Son legítimas e históricas las razones para a lo menos preguntarse –sino derechamente dudar– si sus superiores, primero Francisco Javier Errázuriz y luego Ricardo Ezzati, sabían o no de esas acusaciones y desde cuándo. También si su traslado a la parroquia Jesús de Nazareth en 2016 fue parte de esa práctica habitual de mover de un lugar a otro a sacerdotes acusados. Refuerzan esas interrogantes no solo el actuar de la Iglesia en el pasado en casos similares, también testimonios de feligreses que indican que el caso de Rancagua era a lo menos un secreto a voces.
Tras recibir la auto denuncia de Oscar Muñoz, la Iglesia Católica guardó silencio hasta que El Mercurio hizo público el caso. Y a los feligreses de la ex parroquia de Muñoz se les dijo una media verdad o más bien una mentira con algo de verdad: que el sacerdote “se retiraba por un problema familiar”. Claro, quienes denunciaban abusos eran familiares suyos.

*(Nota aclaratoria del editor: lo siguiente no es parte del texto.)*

-- ==== Sys2Proof/Machine/MulDiv.lean ====
section
/-! DEFINITION. Multiply and divide (spec/43_muldiv.md). -/

namespace Sys2Proof.Machine

open Sys2Proof

/-- The low half of a product (R512). -/
def mulLow (w : Nat) (a b : BitVec w) : BitVec w := a * b

/-- The bits 2w-1 to w of an exact product (R513 to R515). -/
def highHalf (w : Nat) (p : Int) : BitVec w := BitVec.ofInt w (p / 2 ^ w)
def mulHighSS (w : Nat) (a b : BitVec w) : BitVec w := highHalf w (a.toInt * b.toInt)
def mulHighSU (w : Nat) (a b : BitVec w) : BitVec w := highHalf w (a.toInt * b.toNat)
def mulHighUU (w : Nat) (a b : BitVec w) : BitVec w := highHalf w (a.toNat * b.toNat)

/-- Signed and unsigned division and remainder with the corner cases of R511: the exact quotient of MIN by -1, and the
remainder 0, are what narrowing gives. -/
def divSigned (w : Nat) (a b : BitVec w) : BitVec w := if b = 0 then BitVec.allOnes w else BitVec.ofInt w (a.toInt.tdiv b.toInt)
def divUnsigned (w : Nat) (a b : BitVec w) : BitVec w := if b = 0 then BitVec.allOnes w else BitVec.ofNat w (a.toNat / b.toNat)
def remSigned (w : Nat) (a b : BitVec w) : BitVec w := if b = 0 then a else BitVec.ofInt w (a.toInt.tmod b.toInt)
def remUnsigned (w : Nat) (a b : BitVec w) : BitVec w := if b = 0 then a else BitVec.ofNat w (a.toNat % b.toNat)

/-- MUL (R512). -/
def execMul (rd : Reg) (rs1 : Reg) (rs2 : Reg) (s : State) : Host.Outcome State Fault Refusal :=
  regReg (.mul rd rs1 rs2) rd rs1 rs2 (atXlen · mulLow) s

/-- MULH (R513). -/
def execMulh (rd : Reg) (rs1 : Reg) (rs2 : Reg) (s : State) : Host.Outcome State Fault Refusal :=
  regReg (.mulh rd rs1 rs2) rd rs1 rs2 (atXlen · mulHighSS) s

/-- MULHSU (R514). -/
def execMulhsu (rd : Reg) (rs1 : Reg) (rs2 : Reg) (s : State) : Host.Outcome State Fault Refusal :=
  regReg (.mulhsu rd rs1 rs2) rd rs1 rs2 (atXlen · mulHighSU) s

/-- MULHU (R515). -/
def execMulhu (rd : Reg) (rs1 : Reg) (rs2 : Reg) (s : State) : Host.Outcome State Fault Refusal :=
  regReg (.mulhu rd rs1 rs2) rd rs1 rs2 (atXlen · mulHighUU) s

/-- DIV (R516). -/
def execDiv (rd : Reg) (rs1 : Reg) (rs2 : Reg) (s : State) : Host.Outcome State Fault Refusal :=
  regReg (.div rd rs1 rs2) rd rs1 rs2 (atXlen · divSigned) s

/-- DIVU (R517). -/
def execDivu (rd : Reg) (rs1 : Reg) (rs2 : Reg) (s : State) : Host.Outcome State Fault Refusal :=
  regReg (.divu rd rs1 rs2) rd rs1 rs2 (atXlen · divUnsigned) s

/-- REM (R518). -/
def execRem (rd : Reg) (rs1 : Reg) (rs2 : Reg) (s : State) : Host.Outcome State Fault Refusal :=
  regReg (.rem rd rs1 rs2) rd rs1 rs2 (atXlen · remSigned) s

/-- REMU (R519). -/
def execRemu (rd : Reg) (rs1 : Reg) (rs2 : Reg) (s : State) : Host.Outcome State Fault Refusal :=
  regReg (.remu rd rs1 rs2) rd rs1 rs2 (atXlen · remUnsigned) s

/-- MULW (R520). -/
def execMulw (rd : Reg) (rs1 : Reg) (rs2 : Reg) (s : State) : Host.Outcome State Fault Refusal :=
  regRegW (.mulw rd rs1 rs2) rd rs1 rs2 mulLow s

/-- DIVW (R521). -/
def execDivw (rd : Reg) (rs1 : Reg) (rs2 : Reg) (s : State) : Host.Outcome State Fault Refusal :=
  regRegW (.divw rd rs1 rs2) rd rs1 rs2 divSigned s

/-- DIVUW (R522). -/
def execDivuw (rd : Reg) (rs1 : Reg) (rs2 : Reg) (s : State) : Host.Outcome State Fault Refusal :=
  regRegW (.divuw rd rs1 rs2) rd rs1 rs2 divUnsigned s

/-- REMW (R523). -/
def execRemw (rd : Reg) (rs1 : Reg) (rs2 : Reg) (s : State) : Host.Outcome State Fault Refusal :=
  regRegW (.remw rd rs1 rs2) rd rs1 rs2 remSigned s

/-- REMUW (R524). -/
def execRemuw (rd : Reg) (rs1 : Reg) (rs2 : Reg) (s : State) : Host.Outcome State Fault Refusal :=
  regRegW (.remuw rd rs1 rs2) rd rs1 rs2 remUnsigned s

end Sys2Proof.Machine
end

La Fiscalía, en tanto, se enteró por la prensa de los antecedentes eclesiásticos que pesaban sobre Óscar Muñoz. Pese a que el arzobispo Ezzati poseía información sobre acusaciones de abuso sexual y estupro contra siete potenciales víctimas que al momento de los hechos tenían entre 11 y 17 años, no la entregó al Ministerio Público. Hechos que ocurrieron entre 2002 y 2016 y que, por tanto, no están prescritos judicialmente. Hoy quiere que le creamos cuando expresa “el deseo de que la justicia tenga la última voz«.
Esto, tal vez, también es un acto fallido. Como cuando se compadece y nombra al final a las víctimas, poniendo primero al victimario y a su familia. A lo mejor cree que la voz de la justicia civil debería ser la última palabra, cuando debiera ser la primera.

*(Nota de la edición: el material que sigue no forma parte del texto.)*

/-- An instruction that retires and stores (every store, every SC, successful or not, every AMO) leaves no reservation;
every instruction but a retiring LR or store leaves it as it was, a trap among them. (R540, R545, R546, R62) -/
def Obligations.ReservationRule : Prop :=
  ∀ (i : Instr) (s t : State), exec i s = .next t →
    (t.minstret = s.minstret + 1 → i.stores = true → t.resv = none)
    ∧ ((i.stores = false ∧ (∀ rd rs1 aq rl, i ≠ .lrW rd rs1 aq rl ∧ i ≠ .lrD rd rs1 aq rl)) → t.resv = s.resv)
    ∧ ((∃ rd rs1 aq rl, i = .lrW rd rs1 aq rl ∨ i = .lrD rd rs1 aq rl) → t.minstret = s.minstret → t.resv = s.resv)
    ∧ (i.stores = true → t.minstret = s.minstret → t.resv = s.resv)

/-- The CSR numbers that exist are those of the table, seven of them and the high hpm halves in RV32 only; the access
check passes exactly when the mode is high enough for bits 9:8 of the number, a write is not to a read-only number,
satp in S-mode is not trapped by TVM, a floating-point CSR has FS not 0, and the counter enables admit a user counter.
(R66, R68, R71, R580, R581) -/
def Obligations.CsrAccessRule : Prop :=
  ∀ (s : State) (c : BitVec 12) (writes : Bool), let n := c.toNat;
    (csrReg s.xlen c ≠ none ↔
      n ∈ [0x001, 0x002, 0x003, 0x100, 0x104, 0x105, 0x106, 0x140, 0x141, 0x142, 0x143, 0x144, 0x180, 0x3A0, 0x3A2, 0xB00, 0xB02]
      ∨ (0x300 ≤ n ∧ n ≤ 0x306) ∨ n = 0x320 ∨ (0x323 ≤ n ∧ n ≤ 0x33F) ∨ (0x340 ≤ n ∧ n ≤ 0x344) ∨ (0x3B0 ≤ n ∧ n ≤ 0x3BF)
      ∨ (0xB03 ≤ n ∧ n ≤ 0xB1F) ∨ (0xC00 ≤ n ∧ n ≤ 0xC1F) ∨ (0xF11 ≤ n ∧ n ≤ 0xF14)
      ∨ (s.xlen = .rv32 ∧ (n = 0x3A1 ∨ n = 0x3A3 ∨ n = 0xB80 ∨ (0xB82 ≤ n ∧ n ≤ 0xB9F) ∨ (0xC80 ≤ n ∧ n ≤ 0xC9F))))
    ∧ (s.csrAllowed c writes = true ↔
      (n / 256 % 4 ≤ s.priv.code)
      ∧ (writes = true → n / 1024 ≠ 3)
      ∧ ¬ (n = 0x180 ∧ s.priv = .S ∧ s.mstatus.tvm = true)
      ∧ ((n = 1 ∨ n = 2 ∨ n = 3) → s.mstatus.fs ≠ 0)
      ∧ ((0xC00 ≤ n ∧ n ≤ 0xC1F) ∨ (0xC80 ≤ n ∧ n ≤ 0xC9F) →
          (s.priv ≠ .M → s.csr.mcounteren.getLsbD (n % 32) = true)
          ∧ (s.priv = .U → s.csr.scounteren.getLsbD (n % 32) = true)))

/-- A CSR instruction whose CSR exists and may be accessed retires: rd gets the read value and the CSR its new value,
which is the operand, or the old value with bits set or cleared, bit 9 of mip and sip taken as its software bit; with
rs1 = x0 or uimm = 0 the set and clear forms write nothing; otherwise it raises illegal instruction before any effect.
(R590, R591, R592, R593, R594, R595, R580, R78) -/
def Obligations.CsrInstructionResults : Prop :=
  ∀ (s : State) (rd rs1 : Reg) (u : BitVec 5) (c : BitVec 12),
    let done : Instr → Bool → (Word → Word) → Prop := fun i writes f =>
      (∀ r, csrReg s.xlen c = some r → s.csrAllowed c writes = true →
        exec i s = .next (((if writes then s.csrWrite r (f (s.csrOld r)) else s).writeX rd (s.csrRead r)).retireCsr i
          (if writes then some r else none)))
      ∧ (csrReg s.xlen c = none ∨ s.csrAllowed c writes = false → Illegal i s);
    done (.csrrw rd rs1 c) true (fun _ => s.readX rs1)
    ∧ done (.csrrs rd rs1 c) (decide (rs1 ≠ 0#5)) (fun t => t ||| s.readX rs1)
    ∧ done (.csrrc rd rs1 c) (decide (rs1 ≠ 0#5)) (fun t => t &&& ~~~(s.readX rs1))
    ∧ done (.csrrwi rd u c) true (fun _ => u.setWidth 64)
    ∧ done (.csrrsi rd u c) (decide (u ≠ 0#5)) (fun t => t ||| u.setWidth 64)
    ∧ done (.csrrci rd u c) (decide (u ≠ 0#5)) (fun t => t &&& ~~~(u.setWidth 64))
    ∧ (∀ r, s.csrOld r = if r = .mip ∨ r = .sip then (s.csrRead r &&& ~~~0x200#64) ||| flagBit s.csr.seipSw 9
        else s.csrRead r)

/-- After a write of an XLEN-bit value v: medeleg reads v & 0xB3FF, mideleg v & 0x222, mie v & 0xAAA, xtvec v without bit
1, xepc v without bit 0, xcause, xtval and xscratch v, xcounteren the low 32 bits, fcsr the low 8, frm 3 and fflags 5
within fcsr; misa keeps its one legal value; the id, hpm and PMP CSRs read 0. The write changes that CSR alone, FS
becoming Dirty for fcsr, frm and fflags, and a write of misa, an hpm or a PMP CSR changes nothing. (R69, R71, R73,
10_state.md R74, R75 and R76, 10_state.md R81, R82, R83, R84 and R85, R89, R92, R93, R94, R95) -/
def Obligations.CsrReadAfterWrite : Prop :=
  ∀ (s : State) (v : Word), norm s.xlen v = v →
    let after := fun r => (s.csrWrite r v).csrRead r;
    after .medeleg = v &&& 0xB3FF#64 ∧ after .mideleg = v &&& 0x222#64 ∧ after .mie = v &&& 0xAAA#64
    ∧ after .mtvec = v &&& ~~~2#64 ∧ after .stvec = v &&& ~~~2#64
    ∧ after .mepc = v &&& ~~~1#64 ∧ after .sepc = v &&& ~~~1#64
    ∧ after .mcause = v ∧ after .scause = v ∧ after .mtval = v ∧ after .stval = v
    ∧ after .mscratch = v ∧ after .sscratch = v
    ∧ after .mcounteren = v &&& 0xFFFFFFFF#64 ∧ after .scounteren = v &&& 0xFFFFFFFF#64
    ∧ after .fcsr = v &&& 0xFF#64 ∧ after .frm = v &&& 7#64 ∧ after .fflags = v &&& 0x1F#64
    ∧ (s.csrWrite .frm v).csrRead .fflags = s.csrRead .fflags ∧ (s.csrWrite .fflags v).csrRead .frm = s.csrRead .frm
    ∧ (s.csrWrite .fcsr v).mstatus.fs = 3 ∧ (s.csrWrite .frm v).mstatus.fs = 3 ∧ (s.csrWrite .fflags v).mstatus.fs = 3
    ∧ after .misa = (match s.xlen with | .rv32 => 0x4014112D#64 | .rv64 => 0x800000000014112D#64)
    ∧ after .mvendorid = 0 ∧ after .marchid = 0 ∧ after .mimpid = 0 ∧ after .mhartid = 0 ∧ after .hpm = 0 ∧ after .pmp = 0
    ∧ (let only : CsrReg → Csrs → Prop := fun r c => s.csrWrite r v = { s with csr := c };
      only .medeleg { s.csr with medeleg := v &&& 0xB3FF#64 } ∧ only .mideleg { s.csr with mideleg := v &&& 0x222#64 }
      ∧ only .mie { s.csr with mie := v &&& 0xAAA#64 }
      ∧ only .mtvec { s.csr with mtvec := v &&& ~~~2#64 } ∧ only .stvec { s.csr with stvec := v &&& ~~~2#64 }
      ∧ only .mepc { s.csr with mepc := v &&& ~~~1#64 } ∧ only .sepc { s.csr with sepc := v &&& ~~~1#64 }
      ∧ only .mcause { s.csr with mcause := v } ∧ only .scause { s.csr with scause := v }
      ∧ only .mtval { s.csr with mtval := v } ∧ only .stval { s.csr with stval := v }
      ∧ only .mscratch { s.csr with mscratch := v } ∧ only .sscratch { s.csr with sscratch := v }
      ∧ only .mcounteren { s.csr with mcounteren := v.setWidth 32 }
      ∧ only .scounteren { s.csr with scounteren := v.setWidth 32 })
    ∧ (∀ r ∈ [CsrReg.fcsr, .frm, .fflags], s.csrWrite r v
        = { s with csr := { s.csr with fcsr := (s.csrWrite r v).csr.fcsr }, mstatus := { s.mstatus with fs := 3 } })
    ∧ (∀ r ∈ [CsrReg.misa, .hpm, .pmp], s.csrWrite r v = s)

/-- After a write of v, mstatus reads the bits of v under 0x7E79AA, with the old MPP where v[12:11] is 2, UXL = SXL = 2
where XLEN = 64, SD = 1 exactly where FS is 3, and 0 elsewhere. (R70) -/
def Obligations.MstatusWriteThenRead : Prop :=
  ∀ (s : State) (v : Word),
    let r := (s.csrWrite .mstatus v).csrRead .mstatus;
    let sd : Nat := xlenBits s.xlen - 1;
    (∀ k, k ∈ [1, 3, 5, 7, 8, 13, 14, 17, 18, 19, 20, 21, 22] → r.getLsbD k = v.getLsbD k)
    ∧ (r.toNat / 2 ^ 11 % 4 = if v.toNat / 2 ^ 11 % 4 = 2 then (s.csrRead .mstatus).toNat / 2 ^ 11 % 4
        else v.toNat / 2 ^ 11 % 4)
    ∧ (r.getLsbD sd = decide (v.toNat / 2 ^ 13 % 4 = 3))
    ∧ (s.xlen = .rv64 → r.toNat / 2 ^ 32 % 16 = 10)
    ∧ (∀ k, k ∉ [1, 3, 5, 7, 8, 11, 12, 13, 14, 17, 18, 19, 20, 21, 22, sd] → (s.xlen = .rv64 → k < 32 ∨ 36 ≤ k) →
        r.getLsbD k = false)
    ∧ s.csrWrite .mstatus v = { s with mstatus := (s.csrWrite .mstatus v).mstatus }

No ha sido sencillo sacar a la luz la información en manos de la iglesia. En el marco de una investigación más amplia sobre abusos, el fiscal de Rancagua, Emiliano Arias, solicitó al entonces obispo Alejandro Goic los archivos eclesiásticos, pero la respuesta fue que la Congregación para la Doctrina de la Fe en el Vaticano había contestado que los datos eran secretos. No hubo otra vía más que incautarlos con orden judicial.

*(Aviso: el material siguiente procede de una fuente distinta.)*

/-- A request of each kind, in and out of the range of the disk; a chain of one descriptor and one that
does not end; a descriptor and a header outside DRAM. -/
theorem test_witness_VirtioRequests :
    (oneRequest 0 0).dramOk ∧ (oneRequest 0 0).HasChain 1 ({ addr := 0x80020000, len := 16 } ::
        ([{ addr := 0x80030000, len := 4 }] ++ [{ addr := 0x80020010, len := 1 }]))
    ∧ [({ addr := 0x80030000, len := 4 } : Buffer)].length + 2 ≤ (oneRequest 0 0).virtio.queueNum.toNat
    ∧ (oneRequest 0 0).inDram 0x80020000 16 = true ∧ (oneRequest 0 0).inDram 0x80020010 1 = true
    ∧ (oneRequest 0 0).inDram 0x80030000 4 = true
    ∧ (oneRequest 0 0).leNat 0x80020000 4 = 0 ∧ (oneRequest 1 0).leNat 0x80020000 4 = 1 ∧ (oneRequest 8 0).leNat 0x80020000 4 = 8
    ∧ 0 * 512 + ([({ addr := 0x80030000, len := 4 } : Buffer)].map Buffer.len).sum ≤ (oneRequest 0 0).disk.length
    ∧ (oneRequest 0 1).leNat (0x80020000 + 8) 8 = 1 ∧ (oneRequest 0 1).disk.length < 1 * 512 + 4
    ∧ (oneRequest 0 0).virtio.queueNum.toNat ≤ 4
    ∧ (oneRequest 0 0).HasChain 3 [{ addr := 0x80020010, len := 1 }]
    ∧ (let s := oneRequest 0 0; ∀ k, k < s.virtio.queueNum.toNat → 0 < s.virtio.queueNum.toNat
        ∧ s.inDram (s.queueBase + 16 * 0) 16 = true ∧ s.leNat (s.queueBase + 16 * 0 + 12) 2 % 2 = 1
        ∧ 0 = s.leNat (s.queueBase + 16 * 0 + 14) 2)
    ∧ (let s : State := { oneRequest 0 0 with virtio := { (oneRequest 0 0).virtio with queuePfn := 1 } };
        0 < s.virtio.queueNum.toNat ∧ s.inDram (s.queueBase + 16 * 0) 16 = false)
    ∧ (put (oneRequest 0 0) 0x80010010 8 0x1000).leNat 0x80010010 8 = 0x1000
    ∧ (put (oneRequest 0 0) 0x80010010 8 0x1000).inDram 0x1000 16 = false := by
  refine ⟨?_, hasChain_oneRequest, ?_⟩
  · unfold State.dramOk; decide
  · refine ⟨by decide, by decide, by decide, by decide, by decide, by decide, by decide, by decide, by decide, by decide, by decide,
      ⟨by decide, by decide, by decide, by decide, by decide, fun h => absurd rfl h⟩, ?_, by decide⟩
    intro s k _
    exact ⟨by decide, by decide⟩

/-- The result of DMA meets `p`. -/
def dmaMeets {α : Type} (r : Dma α) (p : α → Bool) : Bool :=
  match r with
  | .ok a => p a
  | .error _ => false

theorem ok_of_dmaMeets {α : Type} {r : Dma α} {p : α → Bool} (h : dmaMeets r p = true) : ∃ a, r = .ok a ∧ p a = true := by
  unfold dmaMeets at h
  split at h
  · exact ⟨_, rfl, h⟩
  · cases h

/-- A tick serves a read: the data, the status byte, the used ring and the interrupt (60_exceptions.md R804 to R806). -/
theorem test_tick_serves_a_read :
    dmaMeets (oneRequest 0 0).virtioTick (fun t => decide (t.leNat 0x80030000 4 = 0xA3A2A1A0 ∧ t.byteAt 0x80030004 = 0
      ∧ t.byteAt 0x80020010 = 0 ∧ t.leNat 0x80011002 2 = 1 ∧ t.leNat 0x80011004 4 = 1 ∧ t.leNat 0x80011008 4 = 5
      ∧ t.virtio.interruptStatus = 1 ∧ t.virtio.lastAvail = 1 ∧ t.resv = none)) = true := by decide

/-- A tick serves a write, and one past the end of the disk gets status 1 (60_exceptions.md R804). -/
theorem test_tick_serves_a_write :
    dmaMeets (oneRequest 1 0).virtioTick (fun t => decide (
        t.disk = [0x11#8, 0x22#8, 0x33#8, 0x44#8, 0xA4#8, 0xA5#8, 0xA6#8, 0xA7#8] ∧ t.leNat 0x80011008 4 = 1)) = true
    ∧ dmaMeets (oneRequest 1 1).virtioTick (fun t => decide (t.byteAt 0x80020010 = 1 ∧ t.leNat 0x80011008 4 = 1)) = true := by
  decide

/-- The fault of a tick, and the disk it leaves. -/
def tickFault (s : State) : Option (Fault × List Byte) :=
  match s.virtioTick with
  | .ok _ => none
  | .error e => some (e.1, e.2.disk)

/-- DMA before the fatal case has taken effect (60_exceptions.md R804, R807). -/
theorem test_dma_before_a_fatal_case_stays :
    tickFault brokenWrite = some (.dmaRange, [0x11#8, 0x22#8, 0x33#8, 0x44#8, 0#8, 0#8, 0#8, 0#8]) := by decide

theorem error_of_tickFault {s : State} {f : Fault} {d : List Byte} (h : tickFault s = some (f, d)) :
    ∃ w, s.virtioTick = .error (f, w) ∧ w.disk = d := by
  unfold tickFault at h
  split at h
  · cases h
  · rename_i e he
    cases h
    exact ⟨e.2, he, rfl⟩

theorem test_witness_VirtioFatalCase :
    (∃ w, brokenWrite.virtioTick = .error (.dmaRange, w) ∧ w.disk = [0x11#8, 0x22#8, 0x33#8, 0x44#8, 0#8, 0#8, 0#8, 0#8])
    ∧ 0 < 4 ∧ brokenWrite.inDram 0x80030000 4 = true ∧ brokenWrite.inDram 0x1000 4 = false
    ∧ 0 * 512 + (4 + 4) ≤ brokenWrite.disk.length :=
  ⟨error_of_tickFault test_dma_before_a_fatal_case_stays, by decide⟩

/-- One request of the loop, and the state after it. -/
def oneServed (s : State) (h : Nat) : Dma State :=
  match s.request h with
  | .ok (u, n) => u.usedUpdate h n
  | .error e => .error e

theorem serves_one {s : State} (h1 : s.inDram (s.queueBase + 16 * s.virtio.queueNum.toNat + 2) 2 = true)
    (h2 : s.leNat (s.queueBase + 16 * s.virtio.queueNum.toNat + 2) 2 ≠ s.virtio.lastAvail.toNat)
    (h3 : s.inDram (s.queueBase + 16 * s.virtio.queueNum.toNat + 4 + 2 * (s.virtio.lastAvail.toNat % s.virtio.queueNum.toNat)) 2 = true)
    (h4 : dmaMeets (oneServed s (s.leNat (s.queueBase + 16 * s.virtio.queueNum.toNat + 4
        + 2 * (s.virtio.lastAvail.toNat % s.virtio.queueNum.toNat)) 2)) (fun w =>
      w.inDram (w.queueBase + 16 * w.virtio.queueNum.toNat + 2) 2
        && decide (w.leNat (w.queueBase + 16 * w.virtio.queueNum.toNat + 2) 2 = (w.virtio.lastAvail + 1).toNat)) = true) :
    ∃ t, s.Serves 1 t := by
  obtain ⟨w, hw, hp⟩ := ok_of_dmaMeets h4
  simp only [Bool.and_eq_true, decide_eq_true_eq] at hp
  unfold oneServed at hw
  split at hw
  · rename_i u n hu
    exact ⟨_, h1, h2, h3, u, n, w, hu, hw, hp.1, hp.2, rfl⟩
  · cases hw

theorem test_witness_BusTickRules :
    (start .rv64).virtio.notify = false ∧ (∃ t, busTick (start .rv64) = .next t ∧ decide (t.clint.mtime = 1) = true)
    ∧ (let s : State := { start .rv64 with virtio := (start .rv64).virtio.writeReg 0x050 0 };
        s.virtio.notify = true ∧ s.virtio.queuePfn = 0)
    ∧ (let s := oneRequest 0 0; s.virtio.notify = true ∧ s.virtio.queuePfn ≠ 0 ∧ 1 ≤ s.virtio.queueNum.toNat
        ∧ s.virtio.queueNum.toNat ≤ 8 ∧ s.virtio.status ≠ 0 ∧ s.virtio.queueAlign ≠ 0
        ∧ s.inDram (s.virtio.usedBase + 2) 2 = true
        ∧ s.inDram (s.virtio.usedBase + 4 + 8 * (s.leNat (s.virtio.usedBase + 2) 2 % s.virtio.queueNum.toNat)) 8 = true)
    ∧ (∃ t, ({ oneRequest 0 0 with virtio := { (oneRequest 0 0).virtio with notify := false } } : State).Serves 1 t)
    ∧ (∃ t, (oneRequest 0 0).virtioTick = .ok t ∧ decide (t.virtio.lastAvail = 1) = true)
    ∧ (∃ w, brokenWrite.virtioTick = .error (.dmaRange, w) ∧ w.disk = [0x11#8, 0x22#8, 0x33#8, 0x44#8, 0#8, 0#8, 0#8, 0#8]) :=
  ⟨by decide, next_of_meets (by decide), by decide, by decide, serves_one (by decide) (by decide) (by decide) (by decide),
    ok_of_dmaMeets (by decide), error_of_tickFault test_dma_before_a_fatal_case_stays⟩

Después de episodios como ese, asegurar que la Iglesia Católica está dispuesta a colaborar parece una burla. Tuvo que ser el Ministerio Público el que interviniera y lo único que ha hecho el Arzobispado de Santiago es cumplir la orden de un juez. Colaborar con la justicia es otra cosa: es poner en conocimiento de la Fiscalía actos que, más allá de que para los católicos sean pecado, para todos los chilenos son delito.
Escudarse en defender la identidad de los afectados, que ni siquiera consta que quieran ser defendidas en el anonimato, parece absurdo. Porque no puede haber nada más relevante que proteger a pasadas, presentes y futuras víctimas, aquí en la tierra, ante los tribunales civiles.
No quieren o no pueden y así no deben ser pastores. Y a lo menos tienen que entregarles a otros la tarea de buscar la verdad. Una tarea que pudiera estar ya tomándose en serio cuando sabemos de nuevas incautaciones de documentos eclesiásticos en Villarica y Temuco.
Si de veras hubiera conciencia del daño causado por los sacerdotes que han abusado, una esperaría otra actitud de la Iglesia Católica: una actitud proactiva de denuncia de cada caso sospechoso ante los tribunales, acompañamiento para las víctimas incluso con abogados pagados por la iglesia y aceptación de que deben reparar también económicamente a los vulnerados (cosa negada por Scicluna en Chile cuando dijo que cada persona debía responder con su patrimonio). Porque es al alero de la sotana –y del poder que ésta da o daba– que se cometen estos delitos, también amparados en un encubrimiento activo.
Desde el Vaticano hasta Santiago debieran estar interesados en el principio de reparación que implica que los tribunales civiles establezcan una verdad válida para todos los ciudadanos. Porque lo que sí es un pecado, hablando en términos católicos, es negar justicia para las víctimas.